- **TASK TO COMPLETE**:
Pick every line out of the entries below that has the string "RegField", and copy it.

[Saved data entries]
BEGIN

-- ==== Sys2Proof/Machine/Fetch.lean ====
section
/-!
DEFINITION. Fetching: the current instruction (spec/20_memory.md R114), the check of its successor
(spec/60_exceptions.md R347), the ICAR idiom (spec/41_special.md R183), undescribed words
(spec/93_implementation_defined.md), and where a test places a word for the fetch.
-/
namespace Sys2Proof.Machine

/-- What fetching the instruction at pc gives. -/
inductive Fetched where
  /-- The word, and the state with its line in the instruction cache. -/
  | word (w : Word) (s : State)
  /-- No valid translation. -/
  | noTranslation
  | ambiguous
  /-- A memory controller that does nothing is needed (R368, R439). -/
  | stalled
deriving DecidableEq, Repr

/-- Fetching the instruction at pc under the PSW it was fetched with (R27, R96, R114, R184). -/
def fetch (s : State) : Fetched :=
  match instReference s.itlb s.psw (s.pc >>> 2) with
  | .real rwa =>
    match s.fillInst (lineOf rwa) with
    | none => .stalled
    | some t => .word (t.instWord rwa) { t with fresh := t.fresh + 1 }
  | .noTranslation => .noTranslation
  | .readOnly => .noTranslation
  | .ambiguous => .ambiguous

/-- The reference that fetches the successor, under the PSW that will hold for it (R184, R347). -/
def successorReference (s : State) : Reference := instReference s.itlb s.nextPsw (s.npc >>> 2)

/-- A null: an ALU instruction that assigns to r0 and reads r0 through no register field that its function uses (R161,
R475, D10). `usesA`, `usesB` are the operands it uses. -/
def nullForm (usesA usesB lit : Bool) (ra rb rc : RegField) : Bool :=
  rc == 0#6 && !(usesA && !lit && ra == 0#6) && !(usesB && rb == 0#6)

/-- A null (R161, R270, R475). -/
def isNull (i : Instr) : Bool :=
  match i with
  | .aluAdd lit ra rb rc => nullForm true true lit ra rb rc
  | .aluAdd1 lit ra rb rc => nullForm true true lit ra rb rc
  | .aluRsub lit ra rb rc => nullForm true true lit ra rb rc
  | .aluRsub1 lit ra rb rc => nullForm true true lit ra rb rc
  | .aluSub lit ra rb rc => nullForm true true lit ra rb rc
  | .aluSub1 lit ra rb rc => nullForm true true lit ra rb rc
  | .aluNeg lit ra rb rc => nullForm true false lit ra rb rc
  | .aluNegm1 lit ra rb rc => nullForm true false lit ra rb rc
  | .aluGt lit ra rb rc => nullForm true true lit ra rb rc
  | .aluGtu lit ra rb rc => nullForm true true lit ra rb rc
  | .aluGe lit ra rb rc => nullForm true true lit ra rb rc
  | .aluGeu lit ra rb rc => nullForm true true lit ra rb rc
  | .aluLt lit ra rb rc => nullForm true true lit ra rb rc
  | .aluLtu lit ra rb rc => nullForm true true lit ra rb rc
  | .aluLe lit ra rb rc => nullForm true true lit ra rb rc
  | .aluLeu lit ra rb rc => nullForm true true lit ra rb rc
  | .aluEqv lit ra rb rc => nullForm true true lit ra rb rc
  | .aluXor lit ra rb rc => nullForm true true lit ra rb rc
  | .aluOr lit ra rb rc => nullForm true true lit ra rb rc
  | .aluMovb lit ra rb rc => nullForm false true lit ra rb rc
  | .aluNot lit ra rb rc => nullForm true false lit ra rb rc
  | .aluMova lit ra rb rc => nullForm true false lit ra rb rc
  | .aluAnd lit ra rb rc => nullForm true true lit ra rb rc
  | .aluZero lit ra rb rc => nullForm false false lit ra rb rc
  | .aluVext lit ra rb rc _ => nullForm true true lit ra rb rc
  | .aluBext lit ra rb rc _ _ => nullForm true true lit ra rb rc
  | _ => false

/-- A null as it is decoded: an ALU word of an undescribed function is one too where its rc is r0, and is taken to use
both operands (R161, log 21). -/
def isNullWord (d : Decoded) : Bool :=
  match d with
  | .instr i => isNull i
  | .undescribed (.alu lit ra rb rc) => nullForm true true lit ra rb rc
  | .undescribed (.special _ _ _) => false
  | .undescribed (.cop _ _ _) => false

/-- Whether the ICAR phase admits a decoded word: after an ICAR-disturbing instruction only `goto 1[r0]` at the next
word, then only a null (R183, D18). -/
def icarAdmits (p : IcarPhase) (d : Decoded) : Bool :=
  match p with
  | .idle => true
  | .gotoNext => decide (d = .instr (.goto 0#6 0#6 1#16))
  | .nullNext => isNullWord d
  | .broken => false

/-! ## Placing a word -/

/-- Memory with a word at a physical or Boot-Prom word number. -/
def placeWord (s : State) (rwa w : Word) : State :=
  if inBootProm s.psw.rom (lineOf rwa) then { s with prom := writeWord s.prom rwa.toNat w }
  else
    { s with mem := writeWord s.mem (rwa.toNat % 2 ^ 25) w,
             populated := s.populated ||| (1#4 <<< moduleOf (lineOf rwa)) }

/-- The real word address the fetch at pc uses, and the state with instruction mapping off where it has none. -/
def fetchPlace (s : State) : Word × State :=
  match instReference s.itlb s.psw (s.pc >>> 2) with
  | .real rwa => (rwa, s)
  | _ => (s.pc >>> 2, { s with psw := { s.psw with imp := true } })

/-- The state with a word stored where the fetch at pc reads it: the Boot-Prom or main memory, and no stale copy in the
instruction cache. -/
def storeFetchWord (s : State) (w : Word) : State :=
  (placeWord (fetchPlace s).2 (fetchPlace s).1 w).evictInst (lineOf (fetchPlace s).1)

end Sys2Proof.Machine
end

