/-- The other named stops, in the step and in the instructions: a reference that two valid translations match (U1, log
24); a trap of any kind, interrupts and fetch faults among them, while a PSW write or an ICAR idiom is under way (U29,
log 23) or right after a special in user mode (R481, U15, log 23); no translation for the first user instruction
(U18), or for a user fetch whose page has lost it since the check at its predecessor (log 22); a dirty miss that reads
the Boot-Prom, and DMA while it is mapped (R104, U13, log 32); an undescribed special where it is privileged (U11, log
55); an Octart reference too soon, and a descriptor too many while the receiver is enabled (R449, R457, U30, log 59).
-/
def Obligations.NamedStops : Prop :=
  ∀ (ra rb : RegField) (disp : BitVec 16) (s : State) (w rwa addr : Word) (i : Instr) (k : Fin 7) (d : Tna),
    (dataReference s.dtlb s.eff ((s.readB rb >>> 2) + disp.signExtend 32) false = .ambiguous →
      exec (.load ra rb disp) s = .refused .ambiguousTranslation) ∧
    (dataReference s.dtlb s.eff ((s.readB rb >>> 2) + disp.signExtend 32) true = .ambiguous →
      exec (.store ra rb disp) s = .refused .ambiguousTranslation) ∧
    (fetchParityHalts s = false →
      (instReference s.itlb s.psw (s.pc >>> 2) = .ambiguous → runFetched s = .refused .ambiguousTranslation) ∧
      (s.eff.krn = false → instReference s.itlb s.psw (s.pc >>> 2) = .noTranslation →
        runFetched s = .refused .firstUserFetch)) ∧
    (s.eff.krn = false → s.inFlight = true ∨ s.afterUserSpecial = true → (ownTrap (trapClass i) s).any = true →
      exec i s = .refused .trapInFlight) ∧
    (icarAdmits s.icar (decodeWord w) = true → parityHalts (decodeWord w) s = false →
      (successorReference s = .ambiguous → runWord w s = .refused .ambiguousTranslation) ∧
      (s.eff.krn = false → s.inFlight = true ∨ s.afterUserSpecial = true →
        (successorReference s = .noTranslation ∨
          (successorReference s = .real rwa ∧ (s.extReq || s.copReq) = true)) →
        runWord w s = .refused .trapInFlight) ∧
      (s.eff.krn = true → s.nextPsw.krn = false → successorReference s = .noTranslation →
        (∀ t, execDecoded (decodeWord w) s = .next t → t.halted = none) → runWord w s = .refused .firstUserFetch)) ∧
    (s.dirtyEvicted = true → s.hasDataLine (lineOf rwa) = false → inBootProm s.eff.rom (lineOf rwa) = true →
      (dataReference s.dtlb s.eff ((s.readB rb >>> 2) + disp.signExtend 32) false = .real rwa →
        exec (.load ra rb disp) s = .refused .bootPromOverlap) ∧
      (dataReference s.dtlb s.eff ((s.readB rb >>> 2) + disp.signExtend 32) true = .real rwa →
        exec (.store ra rb disp) s = .refused .bootPromOverlap)) ∧
    (s.mcDown = false → s.csm.ioStopped = false → s.psw.rom = true →
      ∀ r x, slotTransaction s.slots[k] r s.fresh = some x → dmaOne s k r = .refused .bootPromOverlap) ∧
    (s.mayPrivileged → execUndescribed (.special ra rb disp) s = .refused .undescribedSpecial) ∧
    (s.mayPrivileged → s.mcDown = false → s.csm.ioStopped = false → s.loadedResult = some addr →
      s.hist.last.io = false → s.mc.slot.toNat = k.val + 1 → s.slots[k].adaptor = .tna d → s.slots[k].busy = false →
      (addr.extractLsb' 6 3 = 4#3 → (∃ c, d.octartLast = some c ∧ s.cycles < c + 10) →
        ∀ j ∈ [Instr.ioRead ra rb, .ioWrite ra rb], exec j s = .refused .octartTooSoon) ∧
      (addr.extractLsb' 6 3 = 1#3 → addr.extractLsb' 0 2 = 3#2 → d.rxWrite + 1#4 = d.rxRead → d.ctrl.rxEnbl = true →
        exec (.ioWrite ra rb) s = .refused .descriptorFifoFull))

END

- **ANSWER SECTION**:
def nullForm (usesA usesB lit : Bool) (ra rb rc : RegField) : Bool :=
  ∀ (ra rb : RegField) (disp : BitVec 16) (s : State) (w rwa addr : Word) (i : Instr) (k : Fin 7) (d : Tna),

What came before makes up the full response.